Re: Standardizing Skill Levels
- Subject: Re: Standardizing Skill Levels
- From: Mudharp@xxxxxxx
- Date: Wed, 9 Jun 2004 20:53:51 EDT
So what I get from this thread is that the harmonica seems to not have
established the formal skill levels that many other instruments, such as the
clarinet, have. I guess the reason for such established skill levels is so that
progress towards mastery can be gauged. Gauged by whom? One's self, one's
teacher/professor, class, recital judges, colleagues (i.e., competition) and so forth.
Well I think that when it comes down to it, it's the audience who matters
most. For serious listening audience members who go by their senses and emotions
when they "judge" musicality, I doubt if formal skill levels matter much.
Here's what counts for me as an audience member when I listen to music of any kind.

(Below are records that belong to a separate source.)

-- ==== Sys2Proof/Machine/Framing.lean ====
section
/-! DEFINITION. The façade (45_framing.md R220 to R232): the pseudocode of the five commands, then their meaning,
which is R221 from line 2 on. -/

namespace Sys2Proof
namespace Machine

/-- The session registers before PRED_INIT in C_INIT and D_INIT (R222, R225, R36); the predictor instance is still
the old one. -/
def Session.fresh (ses : Session) (blockTimestamp : W64) : Session :=
  { ses with
    blockTimestamp := blockTimestamp, storedTimestamp := 0#64, storedDelta := 0#64,
    storedLeadingZeros := Config.noWindow, storedTrailingZeros := 0#32 }

/-- C_INIT (R222): SM_E is left as it is (R293). -/
def cInit (p : Params) (kind : PredKind) (blockTimestamp tableSizeReq : W64) (e : EngineE) : Res EngineE Unit :=
  let e0 : EngineE :=
    { e with fault := .none, phase := .idle, wUnit := 0, acc := 0#64, accFill := 0,
             ses := e.ses.fresh blockTimestamp }
  ((predInit p kind tableSizeReq e0.ses.pred).within e0.withPred).bind fun _ e1 =>
  (writeBits p blockTimestamp 64 e1).bind fun _ e2 =>
    .ok () { e2 with phase := .ready }

/-- ADD_VALUE (R223): the timestamp half before the value half, the phase last. -/
def addValue (p : Params) (timestamp value : W64) (e : EngineE) : Res EngineE Unit :=
  if e.phase = .ready then
    (tsWriteFirst p timestamp e).bind fun _ e1 =>
    (valWriteFirst p value e1).bind fun _ e2 =>
      .ok () { e2 with phase := .afterFirst }
  else
    (tsCompress p timestamp e).bind fun _ e1 =>
    (valCompress p value e1).bind fun _ e2 =>
      .ok () { e2 with phase := .streaming }

/-- The terminator CLOSE writes (R224, R103): `1111`, the sentinel, one 0 bit. -/
def writeTerminator (p : Params) (e : EngineE) : Res EngineE Unit :=
  (writeBits p 0x0F#64 4 e).bind fun _ e1 =>
  (writeBits p Config.tsSentinel 32 e1).bind fun _ e2 => skipBit p e2

/-- CLOSE (R224). -/
def close (p : Params) (e : EngineE) : Res EngineE Unit :=
  (writeTerminator p e).bind fun _ e1 =>
  (flush p e1).bind fun _ e2 =>
    .ok () { e2 with phase := .closed }

/-- D_INIT (R225). -/
def dInit (p : Params) (kind : PredKind) (srcLenUnits tableSizeReq : W64) (d : EngineD) : Res EngineD Unit :=
  let d0 : EngineD :=
    { d with fault := .none, phase := .idle, srcLenUnits := srcLenUnits.toNat, rPos := 0,
             ses := d.ses.fresh 0#64 }
  ((predInit p kind tableSizeReq d0.ses.pred).within d0.withPred).bind fun _ d1 =>
  (readBits p 64 d1).bind fun v d2 =>
    .ok () { d2 with ses := { d2.ses with blockTimestamp := v }, phase := .ready }

/-- READ_PAIR (R226): `none` is ABSENT. -/
def readPair (p : Params) (d : EngineD) : Res EngineD (Option (W64 × W64)) :=
  if d.phase = .exhausted then .ok none d
  else if d.phase = .ready then
    (tsReadFirst p d).bind fun r d1 =>
      if r.1 then .ok none { d1 with phase := .exhausted }
      else
        (valReadFirst p d1).bind fun v d2 =>
          .ok (some (r.2, v)) { d2 with phase := .afterFirst }
  else
    (tsDecompress p d).bind fun r d1 =>
      if r.1 then .ok none { d1 with phase := .exhausted }
      else
        (valDecompress p d1).bind fun v d2 =>
          .ok (some (r.2, v)) { d2 with phase := .streaming }

/-- C_INIT: accepted in every phase, with or without a fault (R221 line 2, R222). -/
def execCInit (kind : PredKind) (blockTimestamp tableSizeReq : W64) (s : State) : Result :=
  finishE (cInit s.params kind blockTimestamp tableSizeReq s.e) s

/-- ADD_VALUE (R221, R223). -/
def execAddValue (timestamp value : W64) (s : State) : Result := acceptE (addValue s.params timestamp value) s

/-- CLOSE (R221, R224). -/
def execClose (s : State) : Result := acceptE (close s.params) s

/-- D_INIT: accepted in every phase, with or without a fault (R221 line 2, R225). -/
def execDInit (kind : PredKind) (srcLenUnits tableSizeReq : W64) (s : State) : Result :=
  finishD (dInit s.params kind srcLenUnits tableSizeReq s.d) s

/-- READ_PAIR (R221, R226). -/
def execReadPair (s : State) : Result := acceptRead (readPair s.params) s

end Machine
end Sys2Proof
end

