-- ==== Sys2Proof/Machine/Core.lean ====
section
/-! DEFINITION. The machine as the host sees it. -/

def Sys2Proof.core : Host.Core :=
  { State := Sys2Proof.Machine.State
    Fault := Sys2Proof.Machine.Fault
    Refusal := Sys2Proof.Machine.Refusal
    step := Sys2Proof.Machine.step
    reset := Sys2Proof.Machine.State.reset }
end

I need to sense (not necessarily in this order), 1. soul and feeling
(subjective), 2. the player's ability to sincerely communicate creative, thematic
musical ideas (in a word, phrasing), 3. technical prowess (agility, articulation,
a good range of color and tonality, etc.). And finally, is the audience moved,
stimulated, fascinated, intrigued, compelled to listen further? If it's a
savvy audience and you've achieved any of those criteria then you have reached a
skill level to be pleased with. Something to strive for.